WHAT YOU WILL DO | Return exactly the lines of the records below, starting at the line that contains "fun _ => .inr" and ending at the line that contains "setDt_changesOnly s _", with both of those lines kept.

─── THE RECORDS

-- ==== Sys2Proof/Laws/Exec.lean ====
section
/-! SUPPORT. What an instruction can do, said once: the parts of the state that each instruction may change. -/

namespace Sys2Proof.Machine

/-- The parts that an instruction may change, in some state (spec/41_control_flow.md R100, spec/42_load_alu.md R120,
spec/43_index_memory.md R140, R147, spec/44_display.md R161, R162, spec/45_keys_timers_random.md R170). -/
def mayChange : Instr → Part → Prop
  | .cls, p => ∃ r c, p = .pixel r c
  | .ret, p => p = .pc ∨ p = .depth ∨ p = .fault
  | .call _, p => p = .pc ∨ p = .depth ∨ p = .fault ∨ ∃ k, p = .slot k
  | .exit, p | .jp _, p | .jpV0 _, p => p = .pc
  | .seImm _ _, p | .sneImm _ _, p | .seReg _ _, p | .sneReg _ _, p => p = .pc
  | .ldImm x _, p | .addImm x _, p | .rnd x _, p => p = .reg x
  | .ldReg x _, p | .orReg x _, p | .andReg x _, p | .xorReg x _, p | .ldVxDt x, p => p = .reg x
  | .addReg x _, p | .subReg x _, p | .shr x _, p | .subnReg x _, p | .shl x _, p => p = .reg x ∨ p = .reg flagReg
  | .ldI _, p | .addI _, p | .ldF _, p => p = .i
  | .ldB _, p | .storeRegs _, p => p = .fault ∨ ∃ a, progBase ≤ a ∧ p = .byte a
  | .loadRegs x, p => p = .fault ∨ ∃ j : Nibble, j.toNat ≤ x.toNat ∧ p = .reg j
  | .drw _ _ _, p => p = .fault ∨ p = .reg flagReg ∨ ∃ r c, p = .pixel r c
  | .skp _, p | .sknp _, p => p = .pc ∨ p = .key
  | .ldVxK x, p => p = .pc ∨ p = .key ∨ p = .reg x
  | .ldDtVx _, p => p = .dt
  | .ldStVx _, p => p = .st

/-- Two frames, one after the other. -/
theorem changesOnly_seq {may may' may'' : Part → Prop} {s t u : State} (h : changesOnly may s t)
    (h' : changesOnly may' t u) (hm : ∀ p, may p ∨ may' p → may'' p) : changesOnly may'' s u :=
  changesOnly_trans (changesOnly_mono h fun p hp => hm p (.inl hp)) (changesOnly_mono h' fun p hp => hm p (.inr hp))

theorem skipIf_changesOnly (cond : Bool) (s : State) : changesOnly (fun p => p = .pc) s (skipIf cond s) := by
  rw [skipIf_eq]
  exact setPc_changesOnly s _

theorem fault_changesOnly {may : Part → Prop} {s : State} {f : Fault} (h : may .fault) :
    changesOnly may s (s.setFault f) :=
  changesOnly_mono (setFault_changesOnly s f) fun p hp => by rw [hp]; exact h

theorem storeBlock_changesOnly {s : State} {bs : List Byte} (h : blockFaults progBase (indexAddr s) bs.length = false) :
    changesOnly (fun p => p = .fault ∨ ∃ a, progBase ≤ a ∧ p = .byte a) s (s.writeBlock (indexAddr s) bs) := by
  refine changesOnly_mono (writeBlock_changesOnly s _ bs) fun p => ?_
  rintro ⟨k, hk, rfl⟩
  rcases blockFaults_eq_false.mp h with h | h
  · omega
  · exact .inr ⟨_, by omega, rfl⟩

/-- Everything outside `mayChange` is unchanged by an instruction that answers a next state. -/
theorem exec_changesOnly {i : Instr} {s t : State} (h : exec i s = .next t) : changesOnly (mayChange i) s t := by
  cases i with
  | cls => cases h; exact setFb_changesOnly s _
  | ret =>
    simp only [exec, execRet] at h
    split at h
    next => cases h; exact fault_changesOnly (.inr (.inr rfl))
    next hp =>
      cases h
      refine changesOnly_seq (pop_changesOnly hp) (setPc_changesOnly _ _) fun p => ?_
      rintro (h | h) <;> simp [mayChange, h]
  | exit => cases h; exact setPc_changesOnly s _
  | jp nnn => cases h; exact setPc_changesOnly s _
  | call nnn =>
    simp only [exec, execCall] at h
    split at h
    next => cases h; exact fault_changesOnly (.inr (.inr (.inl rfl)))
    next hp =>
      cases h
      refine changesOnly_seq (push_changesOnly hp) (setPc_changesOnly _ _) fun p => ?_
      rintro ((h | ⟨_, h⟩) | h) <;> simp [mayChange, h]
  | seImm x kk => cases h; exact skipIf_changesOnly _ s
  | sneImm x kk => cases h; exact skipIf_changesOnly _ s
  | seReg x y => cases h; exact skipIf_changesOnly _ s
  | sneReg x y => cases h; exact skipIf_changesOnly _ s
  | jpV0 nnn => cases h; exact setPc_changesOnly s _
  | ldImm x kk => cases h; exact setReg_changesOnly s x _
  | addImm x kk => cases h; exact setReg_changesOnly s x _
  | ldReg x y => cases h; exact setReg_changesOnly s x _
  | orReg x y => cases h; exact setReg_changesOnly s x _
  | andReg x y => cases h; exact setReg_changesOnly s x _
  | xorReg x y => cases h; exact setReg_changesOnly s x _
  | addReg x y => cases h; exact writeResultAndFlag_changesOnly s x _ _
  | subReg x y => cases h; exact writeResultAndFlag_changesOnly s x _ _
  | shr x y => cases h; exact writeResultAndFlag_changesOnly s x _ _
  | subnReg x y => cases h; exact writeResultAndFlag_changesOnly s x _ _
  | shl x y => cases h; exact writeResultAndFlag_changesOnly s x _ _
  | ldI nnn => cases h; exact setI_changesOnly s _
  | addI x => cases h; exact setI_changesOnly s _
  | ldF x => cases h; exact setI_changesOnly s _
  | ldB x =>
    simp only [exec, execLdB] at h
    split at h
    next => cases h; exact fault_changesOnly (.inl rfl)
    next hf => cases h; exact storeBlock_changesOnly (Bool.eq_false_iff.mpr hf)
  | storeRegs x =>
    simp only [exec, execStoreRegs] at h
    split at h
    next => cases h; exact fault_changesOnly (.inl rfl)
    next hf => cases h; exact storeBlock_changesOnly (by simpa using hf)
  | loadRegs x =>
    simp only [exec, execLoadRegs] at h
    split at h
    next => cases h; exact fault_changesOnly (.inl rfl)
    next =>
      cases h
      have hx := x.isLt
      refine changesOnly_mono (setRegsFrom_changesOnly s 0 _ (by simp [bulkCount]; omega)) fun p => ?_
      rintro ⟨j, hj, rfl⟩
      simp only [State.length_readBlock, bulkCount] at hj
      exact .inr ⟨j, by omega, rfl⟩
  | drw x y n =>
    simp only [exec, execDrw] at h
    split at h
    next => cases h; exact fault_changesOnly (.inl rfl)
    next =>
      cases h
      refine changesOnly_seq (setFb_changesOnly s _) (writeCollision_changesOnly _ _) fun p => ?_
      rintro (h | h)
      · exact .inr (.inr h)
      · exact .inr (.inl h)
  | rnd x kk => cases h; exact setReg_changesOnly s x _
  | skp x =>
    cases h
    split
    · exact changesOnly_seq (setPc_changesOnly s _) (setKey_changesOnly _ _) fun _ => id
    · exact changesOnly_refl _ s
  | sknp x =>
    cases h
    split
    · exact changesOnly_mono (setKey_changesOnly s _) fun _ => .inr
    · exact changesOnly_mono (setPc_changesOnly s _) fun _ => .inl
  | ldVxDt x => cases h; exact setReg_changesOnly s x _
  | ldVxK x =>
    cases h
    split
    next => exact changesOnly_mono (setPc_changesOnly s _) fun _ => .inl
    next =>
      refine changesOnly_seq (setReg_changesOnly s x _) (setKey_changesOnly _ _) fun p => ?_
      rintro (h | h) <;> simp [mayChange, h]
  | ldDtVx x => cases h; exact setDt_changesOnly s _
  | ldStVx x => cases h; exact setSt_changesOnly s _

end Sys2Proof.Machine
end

──────
─── THE RECORDS

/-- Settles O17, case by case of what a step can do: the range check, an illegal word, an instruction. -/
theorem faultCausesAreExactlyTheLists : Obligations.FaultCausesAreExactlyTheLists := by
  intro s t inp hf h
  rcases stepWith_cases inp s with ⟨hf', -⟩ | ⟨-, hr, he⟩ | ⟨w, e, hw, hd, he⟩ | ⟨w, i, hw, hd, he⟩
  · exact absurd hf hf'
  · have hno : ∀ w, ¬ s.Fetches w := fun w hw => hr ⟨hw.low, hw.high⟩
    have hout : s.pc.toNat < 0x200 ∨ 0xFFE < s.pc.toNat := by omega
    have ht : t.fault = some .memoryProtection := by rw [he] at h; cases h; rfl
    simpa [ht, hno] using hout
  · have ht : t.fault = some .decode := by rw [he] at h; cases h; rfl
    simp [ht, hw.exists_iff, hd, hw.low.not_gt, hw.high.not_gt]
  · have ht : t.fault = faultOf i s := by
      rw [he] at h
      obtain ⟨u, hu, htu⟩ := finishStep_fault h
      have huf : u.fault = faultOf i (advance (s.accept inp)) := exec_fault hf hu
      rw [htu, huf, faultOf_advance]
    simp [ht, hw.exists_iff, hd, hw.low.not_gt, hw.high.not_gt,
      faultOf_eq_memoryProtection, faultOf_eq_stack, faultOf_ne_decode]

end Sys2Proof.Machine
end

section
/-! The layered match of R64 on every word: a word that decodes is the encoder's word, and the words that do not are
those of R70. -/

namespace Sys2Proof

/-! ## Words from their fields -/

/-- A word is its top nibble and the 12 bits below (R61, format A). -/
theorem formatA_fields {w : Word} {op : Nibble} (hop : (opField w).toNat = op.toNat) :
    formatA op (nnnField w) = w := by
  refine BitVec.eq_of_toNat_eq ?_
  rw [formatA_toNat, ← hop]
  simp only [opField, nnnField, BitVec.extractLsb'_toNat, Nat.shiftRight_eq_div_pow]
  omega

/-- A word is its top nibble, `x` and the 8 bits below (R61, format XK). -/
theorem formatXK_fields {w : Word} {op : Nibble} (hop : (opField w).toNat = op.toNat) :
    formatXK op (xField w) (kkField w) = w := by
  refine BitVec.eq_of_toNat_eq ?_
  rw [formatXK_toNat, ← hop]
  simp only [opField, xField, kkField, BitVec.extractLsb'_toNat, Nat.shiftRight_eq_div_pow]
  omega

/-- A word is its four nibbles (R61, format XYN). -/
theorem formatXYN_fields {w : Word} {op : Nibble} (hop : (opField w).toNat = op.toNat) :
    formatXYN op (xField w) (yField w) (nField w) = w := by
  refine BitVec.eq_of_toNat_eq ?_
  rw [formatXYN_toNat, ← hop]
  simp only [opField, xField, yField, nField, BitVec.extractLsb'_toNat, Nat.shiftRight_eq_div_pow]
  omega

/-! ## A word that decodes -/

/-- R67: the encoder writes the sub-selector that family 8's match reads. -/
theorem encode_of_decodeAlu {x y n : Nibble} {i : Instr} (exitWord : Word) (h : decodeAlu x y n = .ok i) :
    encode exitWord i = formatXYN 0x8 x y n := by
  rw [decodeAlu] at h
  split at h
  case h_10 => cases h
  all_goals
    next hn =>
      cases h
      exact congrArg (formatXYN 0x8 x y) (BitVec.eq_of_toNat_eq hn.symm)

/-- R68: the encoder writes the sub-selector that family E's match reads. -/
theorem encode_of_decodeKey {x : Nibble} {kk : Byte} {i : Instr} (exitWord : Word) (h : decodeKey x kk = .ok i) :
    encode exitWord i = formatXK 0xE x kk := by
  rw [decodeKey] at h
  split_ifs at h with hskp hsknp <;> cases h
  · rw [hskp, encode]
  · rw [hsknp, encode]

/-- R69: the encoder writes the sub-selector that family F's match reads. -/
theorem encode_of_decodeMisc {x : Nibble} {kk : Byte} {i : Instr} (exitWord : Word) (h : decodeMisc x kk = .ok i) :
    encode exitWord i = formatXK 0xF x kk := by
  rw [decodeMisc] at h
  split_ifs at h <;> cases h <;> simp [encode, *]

──────

ANSWER SECTION |
    · exact changesOnly_mono (setKey_changesOnly s _) fun _ => .inr
    · exact changesOnly_mono (setPc_changesOnly s _) fun _ => .inl
  | ldVxDt x => cases h; exact setReg_changesOnly s x _
  | ldVxK x =>
    cases h
    split
    next => exact changesOnly_mono (setPc_changesOnly s _) fun _ => .inl
    next =>
      refine changesOnly_seq (setReg_changesOnly s x _) (setKey_changesOnly _ _) fun p => ?_
      rintro (h | h) <;> simp [mayChange, h]
  | ldDtVx x => cases h; exact setDt_changesOnly s _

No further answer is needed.